SUMMARY OF THE INVENTION
The invention is based on the problem of developing a method for the
treatment of support rods for holding steel reinforcement in the
production of aerated concrete of the kind initially mentioned, which
makes possible the use of cheap products customary in the trade as
separating medium, in which a complete release of a corrosion protection
layer consisting of a water-lacquer is ensured, no residues of aerated
concrete adhere to the support rods and in which accordingly no cleaning
of the support rods is required after each operating cycle.

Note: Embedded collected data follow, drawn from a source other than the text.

/-- `PTP_DATASET_READ` (R109): members in the standard's order and encoding, which the manual does not reproduce. -/
def execPtpDatasetRead (req : OctahReq) (s : State) : Host.Outcome State Fault Refusal :=
  .next (octah { opcode := 0x0B04, owner := false, len := fun n => n == 4
                 args := fun _ p => firstBad [(0, natAt p 0 1 < 4), (1, natAt p 1 1 < 6), (2, zeroAt p 2 2)]
                 legal := fun s req => if s.baseSource (natAt req.pl 0 1) = 1 then none else some (.state Head.time)
                 run := fun s req =>
                   let n := natAt req.pl 0 1
                   let known := leBytes 4 (s.rg Reg.PTP_CLK).toNat ++ leBytes 4 (s.rg (Reg.TB_CFG n)).toNat ++ leBytes 4 (s.rg (Reg.TB_OFFSET n)).toNat ++
                     leBytes 4 (s.rg (Reg.TB_PATH n)).toNat ++ leBytes 8 (s.rg64 (Reg.TB_GM_ID_LO n)) ++ leBytes 4 (s.rg Reg.UTC_OFFSET).toNat ++
                     leBytes 1 (s.ptpPort n 0).state ++ leBytes 1 (s.ptpPort n 1).state
                   s.opOk req.tag (Config.ptpDataset n (natAt req.pl 1 1) known) } req s)

/-- `UTC_SET` (R109). -/
def execUtcSet (req : OctahReq) (s : State) : Host.Outcome State Fault Refusal :=
  .next (octah { opcode := 0x0B05, owner := false, len := fun n => n == 4
                 args := fun _ p => firstBad [(2, natAt p 2 1 < 3), (3, zeroAt p 3 1)]
                 legal := fun s _ => if (List.range 4).any (fun n => s.baseSource n == 1 && s.baseState n == 2) then some (.state Head.time) else none
                 run := fun s req =>
                   let s := s.opStart req.tag
                   (s.setUtc (sext 16 (natAt req.pl 0 2)) true (bit (natAt req.pl 2 1) 0) (bit (natAt req.pl 2 1) 1)).opOk req.tag [] } req s)

/-! ### Writes with effects of their own, called by the register write -/

/-- A write of TB_CFG (R78, R88, R90, R97): the code it is refused with, or none. `v` is the value as the fields' own
checks leave it. -/
def State.tbCfgRefused (s : State) (n : Nat) (v : Word) : Option Nat :=
  let src := wbits v 2 0
  let others := (List.range 4).filter (fun k => k != n)
  if s.selBase = some n then some Code.state
  else if (wbits v 21 20 = 1 ∨ wbits v 21 20 = 2) ∧ (wbits v 19 18 ≠ 1 ∨ wbits v 17 16 ≠ 0) then some Code.badArg
  else if src = 3 ∧ s.role ≠ Role.pairMember then some Code.state
  else if src = 3 ∧ others.any (fun k => s.baseSource k == 3) then some Code.badArg
  else if src = 2 ∧ others.any (fun k => s.baseSource k == 2) then some Code.badArg
  else if s.role = Role.pairMember ∧ s.baseSource n = 3 ∧ src ≠ 3 then some Code.state
  else none

/-- TB_CFG takes a value: the base begins anew under it when the value changes. -/
def State.tbCfgSet (s : State) (n : Nat) (v : Word) : State :=
  if s.rg (Reg.TB_CFG n) = v then s else (s.setRg (Reg.TB_CFG n) v).startBase n

/-- RTC_CFG takes a value: MEASURE going to 1 starts a measurement (R108); it is not restarted while one runs. -/
def State.rtcCfgSet (s : State) (v : Word) : State :=
  let running := s.time.rtc.isSome
  let s := s.setRg Reg.RTC_CFG (if running then wset v 0 0 1 else v)
  if wbits v 0 0 = 1 ∧ running = false then { s with time := { s.time with rtc := some { startBeat := s.beat, gate := wbits v 15 4 } } } else s

end Sys2Proof.Machine
end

This is obtained according to the invention in that the support rods, on
use of a corrosion protection medium containing water as thinning medium,
especially a water-lacquer, are dipped in a hot bath of molten paraffin or
a similar, wax-like, water-resistant separating medium, which is solid at
room temperature and has a softening temperature of about 50.degree. to
70.degree. C.
DETAILED DESCRIPTION
The paraffin or similar wax-like separating medium used in carrying out the
method according to the invention are products customary in the trade and
also relatively cheap. They can also be applied by adhering to suitable
method requirements in very thin layer thicknesses as separating medium
coating on the support rods, by dipping, a layer thickness of about 20 to
50.mu. being quite enough. The usage per support rod amounts only to 1 g.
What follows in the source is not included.